Context
epic-review-workflow §8 Cross-Model Asymmetry and pr-review-guide §7.2 Cross-Model Asymmetry Context codify model-family failure modes:
- Claude-family → over-rigor
- Gemini-family → quick-win framing
Both sections use the phrase "statistically-different failure modes" with no measurement anchored to either. The codifications get cited in agent disclosures as substrate authority before reviews (pattern observed in PR #10752 Cycle 1 review 2026-05-05 → retraction; re-reproduction same-session in this ticket's origin session, in re-categorization variant). We work on data, not bias — so the codifications need empirical grounding or refactoring.
The Problem
Three concurrent gaps:
Empirical claim without data. "Statistically-different" is asserted; no N, no methodology, no measurement. Closest anchors are anecdotal (skill files cite single PRs: #10602, #10607).

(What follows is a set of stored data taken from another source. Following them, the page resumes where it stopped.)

/-- The checksum rewrite, in full (rule R136). -/
theorem rewriteChecksum_holds (h : s.FrameIs f) {o start n : Nat} (ho : o + 2 ≤ f.length) (hn : start + n ≤ f.length) :
    ∃ t, rewriteChecksum o start n s = .ok t ∧ s.HoldsFrame t (rechecksummed f o start n) ∧ t.stage = s.stage := by
  obtain ⟨t, ht, hf, hs⟩ := memWrite_holds h ho (0 : BitVec 16)
  have hz : beBytes 2 (0 : BitVec 16).toNat = [0, 0] := by decide
  rw [hz] at hf
  have hlen : (patch f o [0, 0]).length = f.length := length_patch (by simpa using ho)
  have hr := fbRange_of_frame hf.1 (o := start) (n := n) (by rw [hlen]; exact hn)
  obtain ⟨u, hu, hg, hs'⟩ := memWrite_holds (s := withSum (((patch f o [0, 0]).drop start).take n) t)
    (hf.1.congr rfl rfl) (o := o) (n := 2) (by rw [hlen]; exact ho) (cksum (((patch f o [0, 0]).drop start).take n))
  have hpp : ∀ b : List Byte, b.length = 2 → patch (patch f o [0, 0]) o b = patch f o b := by
    intro b hb
    refine List.ext_getElem? fun i => ?_
    rw [getElem?_patch (by rw [hlen, hb]; exact ho), getElem?_patch (by simpa using ho),
      getElem?_patch (by rw [hb]; exact ho)]
    simp only [hb, List.length_cons, List.length_nil]
    grind
  rw [hpp _ (by simp)] at hg
  refine ⟨u, ?_, ?_, hs'.trans hs⟩
  · rw [rewriteChecksum, ht]
    show (fbRange t start n >>= _) = _
    rw [hr]
    exact hu
  · have : t.HoldsFrame u (rechecksummed f o start n) := ⟨hg.1, hg.2⟩
    exact hf.trans this (by rw [length_rechecksummed ho, hlen])

/-- Two adjacent fields swapped (rule R166). -/
theorem swapFields_holds (h : s.FrameIs f) {o n : Nat} (ho : o + n + n ≤ f.length) :
    ∃ t, swapFields o (o + n) n s = .ok t ∧
      s.HoldsFrame t (patch f o ((f.drop (o + n)).take n ++ (f.drop o).take n)) ∧ t.stage = s.stage := by
  have hy := length_field_bytes (f := f) (o := o + n) (n := n) (by omega)
  have hx := length_field_bytes (f := f) (o := o) (n := n) (by omega)
  obtain ⟨t, ht, hf, hs⟩ := memWrite_holds h (o := o) (n := n) (by omega) (BitVec.ofNat (8 * n) (field f (o + n) n))
  rw [beBytes_field (by omega)] at hf
  have hlen : (patch f o ((f.drop (o + n)).take n)).length = f.length := length_patch (by rw [hy]; omega)
  obtain ⟨u, hu, hg, hs'⟩ := memWrite_holds hf.1 (o := o + n) (n := n) (by rw [hlen]; omega)
    (BitVec.ofNat (8 * n) (field f o n))
  rw [beBytes_field (by omega)] at hg
  have e := patch_patch (f := f) (xs := (f.drop (o + n)).take n) (ys := (f.drop o).take n) (o := o)
    (by rw [hy, hx]; exact ho)
  rw [hy] at e
  rw [e] at hg
  refine ⟨u, ?_, hf.trans hg ?_, hs'.trans hs⟩
  · rw [swapFields, memRead_of_frame h (by omega)]
    show (memRead s (o + n) n >>= _) = _
    rw [memRead_of_frame h (by omega)]
    show (memWrite s o n _ >>= _) = _
    rw [ht]
    exact hu
  · rw [hlen, length_patch]
    rw [List.length_append, hy, hx]
    omega

theorem length_swappedFrame (h : 34 ≤ f.length) : (swappedFrame f).length = f.length := by
  have h₁ : (patch f 0 ((f.drop 6).take 6 ++ f.take 6)).length = f.length :=
    length_patch (by simp; omega)
  rw [swappedFrame, length_patch, h₁]
  rw [h₁]
  simp
  omega

/-- The rewriting of stage S2E (rule R166). -/
theorem echoRewrite_holds (h : s.FrameIs f) (hh : roomForHeader f) (hi : roomForIcmp f) :
    ∃ t, echoRewrite (hlOf f) (totlenOf f) s = .ok t ∧ s.HoldsFrame t (repliedFrame f) := by
  obtain ⟨h34, h5, hhl⟩ := hh
  obtain ⟨hi₁, hi₂⟩ := hi
  have h20 : 20 ≤ hlOf f := by unfold hlOf; omega
  obtain ⟨s₁, e₁, f₁, -⟩ := swapFields_holds h (o := 0) (n := 6) (by omega)
  have l₁ : (patch f 0 ((f.drop 6).take 6 ++ f.take 6)).length = f.length := length_patch (by simp; omega)
  obtain ⟨s₂, e₂, f₂, -⟩ := swapFields_holds f₁.1 (o := 26) (n := 4) (by simp only [Nat.zero_add, List.drop_zero, l₁]; omega)
  simp only [Nat.zero_add, List.drop_zero] at f₁ f₂
  rw [field_bytes_patch (by simp; omega) (by simp; omega), field_bytes_patch (by simp; omega) (by simp; omega)] at f₂
  have f₂ : s₁.HoldsFrame s₂ (swappedFrame f) := f₂
  have l₂ := length_swappedFrame h34
  obtain ⟨s₃, e₃, f₃, -⟩ := decrementTtl_holds f₂.1 (by omega)
  have l₃ : (ttlDecremented (swappedFrame f)).length = f.length := (length_ttlDecremented (by omega)).trans l₂
  obtain ⟨s₄, e₄, f₄, -⟩ := rewriteChecksum_holds f₃.1 (o := 24) (start := 14) (n := hlOf f) (by omega) (by omega)
  have hhl' : hlOf (swappedFrame f) = hlOf f := by
    unfold hlOf ihlOf swappedFrame
    rw [field_patch (by rw [l₁]; simp; omega) (by simp), field_patch (by simp; omega) (by simp; omega)]
  have f₄ : s₃.HoldsFrame s₄ (mutatedFrame (swappedFrame f)) := by rw [mutatedFrame, hhl']; exact f₄
  have l₄ : (mutatedFrame (swappedFrame f)).length = f.length := (length_mutatedFrame (by omega)).trans l₂
  obtain ⟨s₅, e₅, f₅, -⟩ := memWrite_holds f₄.1 (o := 14 + hlOf f) (n := 1) (by omega) (0 : BitVec 8)
  have hz : beBytes 1 (0 : BitVec 8).toNat = [0] := by decide
  rw [hz] at f₅
  have l₅ : (patch (mutatedFrame (swappedFrame f)) (14 + hlOf f) [0]).length = f.length :=
    (length_patch (by rw [l₄, List.length_singleton]; omega)).trans l₄
  obtain ⟨s₆, e₆, f₆, -⟩ := memWrite_holds f₅.1 (o := 14 + hlOf f + 1) (n := 1) (by omega) (0 : BitVec 8)
  have hp := patch_patch (f := mutatedFrame (swappedFrame f)) (xs := [0]) (ys := [0]) (o := 14 + hlOf f)
    (by rw [l₄]; simp; omega)
  rw [hz] at f₆
  simp only [List.length_singleton] at hp
  rw [hp] at f₆
  have l₆ : (patch (mutatedFrame (swappedFrame f)) (14 + hlOf f) [0, 0]).length = f.length :=
    (length_patch (by rw [l₄]; simp; omega)).trans l₄
  obtain ⟨s₇, e₇, f₇, -⟩ := rewriteChecksum_holds f₆.1 (o := 14 + hlOf f + 2) (start := 14 + hlOf f)
    (n := totlenOf f - hlOf f) (by simp only [List.singleton_append, l₆]; omega)
    (by simp only [List.singleton_append, l₆]; omega)
  refine ⟨s₇, ?_, ?_⟩
  · rw [echoRewrite]
    show (swapFields 0 (0 + 6) 6 s >>= _) = _
    rw [e₁]
    show (swapFields 26 (26 + 4) 4 s₁ >>= _) = _
    rw [e₂]
    show (decrementTtl s₂ >>= _) = _
    rw [e₃]
    show (rewriteChecksum 24 14 (hlOf f) s₃ >>= _) = _
    rw [e₄]
    show (memWrite s₄ (14 + hlOf f) 1 _ >>= _) = _
    rw [e₅]
    show (memWrite s₅ (14 + hlOf f + 1) 1 _ >>= _) = _
    rw [e₆]
    exact e₇
  · have l₇ : (repliedFrame f).length = f.length := by
      rw [repliedFrame, length_rechecksummed (by rw [l₆]; omega), l₆]
    exact (((((f₁.trans f₂ (l₂.trans l₁.symm)).trans f₃ (l₃.trans l₂.symm)).trans f₄ (l₄.trans l₃.symm)).trans f₅
      (l₅.trans l₄.symm)).trans f₆ (l₆.trans l₅.symm)).trans f₇ (l₇.trans l₆.symm)

theorem length_repliedFrame (hh : roomForHeader f) (hi : roomForIcmp f) : (repliedFrame f).length = f.length := by
  obtain ⟨h34, h5, hhl⟩ := hh
  obtain ⟨hi₁, hi₂⟩ := hi
  have l₄ : (mutatedFrame (swappedFrame f)).length = f.length :=
    (length_mutatedFrame (by rw [length_swappedFrame h34]; omega)).trans (length_swappedFrame h34)
  have l₆ : (patch (mutatedFrame (swappedFrame f)) (14 + hlOf f) [0, 0]).length = f.length :=
    (length_patch (by rw [l₄]; simp; omega)).trans l₄
  rw [repliedFrame, length_rechecksummed (by rw [l₆]; omega), l₆]

/-- The header checksum is found valid iff recomputing it gives the field (rules R134, R168). -/
theorem validate_iff (f : List Byte) :
    validate (headerOf f) ipCoff (BitVec.ofNat (8 * 2) (field f 24 2)) = true ↔ headerValid f := by
  rw [validate, beq_iff_eq, ← BitVec.toNat_inj, toNat_field]
  rfl

/-! ### The rewritten frames, byte by byte (rule R173) -/

theorem getElem?_ttlDecremented (h : 34 ≤ f.length) (o : Nat) :
    (ttlDecremented f)[o]? = if o = 22 then some (BitVec.ofNat 8 (ttlOf f + 255)) else f[o]? := by
  unfold ttlDecremented
  rw [getElem?_patch (by simp; omega)]
  simp only [List.length_singleton]
  by_cases h : o = 22
  · subst h; simp
  · rw [if_neg (by omega), if_neg h]

/-- Outside TTL and checksum the mutated frame is the frame. -/
theorem getElem?_mutatedFrame (h : 34 ≤ f.length) {o : Nat} (h₂₄ : o ≠ 24) (h₂₅ : o ≠ 25) :
    (mutatedFrame f)[o]? = if o = 22 then some (BitVec.ofNat 8 (ttlOf f + 255)) else f[o]? := by
  have hl := length_ttlDecremented (show 23 ≤ f.length by omega)
  unfold mutatedFrame rechecksummed
  rw [getElem?_patch (by rw [hl, length_beBytes]; omega), if_neg (by rw [length_beBytes]; omega),
    getElem?_ttlDecremented h]

/-- Outside the link addresses the forwarded frame is the mutated frame. -/
theorem getElem?_forwardedFrame (h : 34 ≤ f.length) (m src : LinkAddr) {o : Nat} (ho : 12 ≤ o) :
    (forwardedFrame f m src)[o]? = (mutatedFrame f)[o]? := by
  unfold forwardedFrame
  rw [getElem?_patch (by simp [length_mutatedFrame h]; omega), if_neg (by simp; omega)]

/-- Outside the link and IP addresses the swapped frame is the frame. -/
theorem getElem?_swappedFrame (h : 34 ≤ f.length) {o : Nat} (h₁₂ : 12 ≤ o) (h₂₆ : o < 26 ∨ 34 ≤ o) :
    (swappedFrame f)[o]? = f[o]? := by
  have hl : (patch f 0 ((f.drop 6).take 6 ++ f.take 6)).length = f.length := length_patch (by simp; omega)
  unfold swappedFrame
  rw [getElem?_patch (by rw [hl]; simp; omega), if_neg (by simp; omega), getElem?_patch (by simp; omega),
    if_neg (by simp; omega)]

Stale model coverage. GPT family (@neo-gpt) joined the swarm late April 2026 (public GitHub author history visible from 2026-04-27 onward). §8 / §7.2 enumerate only Claude and Gemini patterns. If the codification is genuinely model-family-characteristic, it must include GPT — or the failure to include it is evidence the codification was never empirical.
Self-fulfilling bias loop. Agents read these codifications and pre-emptively disclose ("Per §8 Claude over-rigor risk applies..."). The pre-disclosure IS the over-rigor manifestation the codification names. Empirical anchor: PR #10752 Cycle 1 retraction 2026-05-05; same-session reproduction in re-categorization variant (disclosure shape rebadged as "treat as substrate findings, not as final design," same B-shape pre-conclusion). Pattern caught directly by @tobiu in this ticket's origin session.
The codifications are bias-shape framings dressed as empirical claims.
The Architectural Reality
.agents/skills/epic-review/references/epic-review-workflow.md:181-190 — §8
.agents/skills/pr-review/references/pr-review-guide.md:214-223 — §7.2
- Disclosure-discipline pattern (cite vs pre-conclude) currently lives only in harness-private memory across the swarm — this ticket addresses the upstream question of whether the codifications themselves merit existence without empirical grounding; AC4 promotes the discipline pattern to public substrate so future agents reach it from the same hop as §8 / §7.2 themselves
learn/agentos/measurements/cognitive-load-baseline-2026-05.md §1 — methodology framework exists for correction-cycle metrics; could anchor model-family review-output measurements
The Fix
Measurement-first conditional refactor:
- Mine swarm review history (time window + sample-size sufficient for statistical-significance test, decided in AC1 methodology) for:
- Re-cycle counts per reviewer-identity
[REJECTED_WITH_RATIONALE] rates per reviewer-identity (per pr-review-guide §9.1 Reviewer-Yield Protocol)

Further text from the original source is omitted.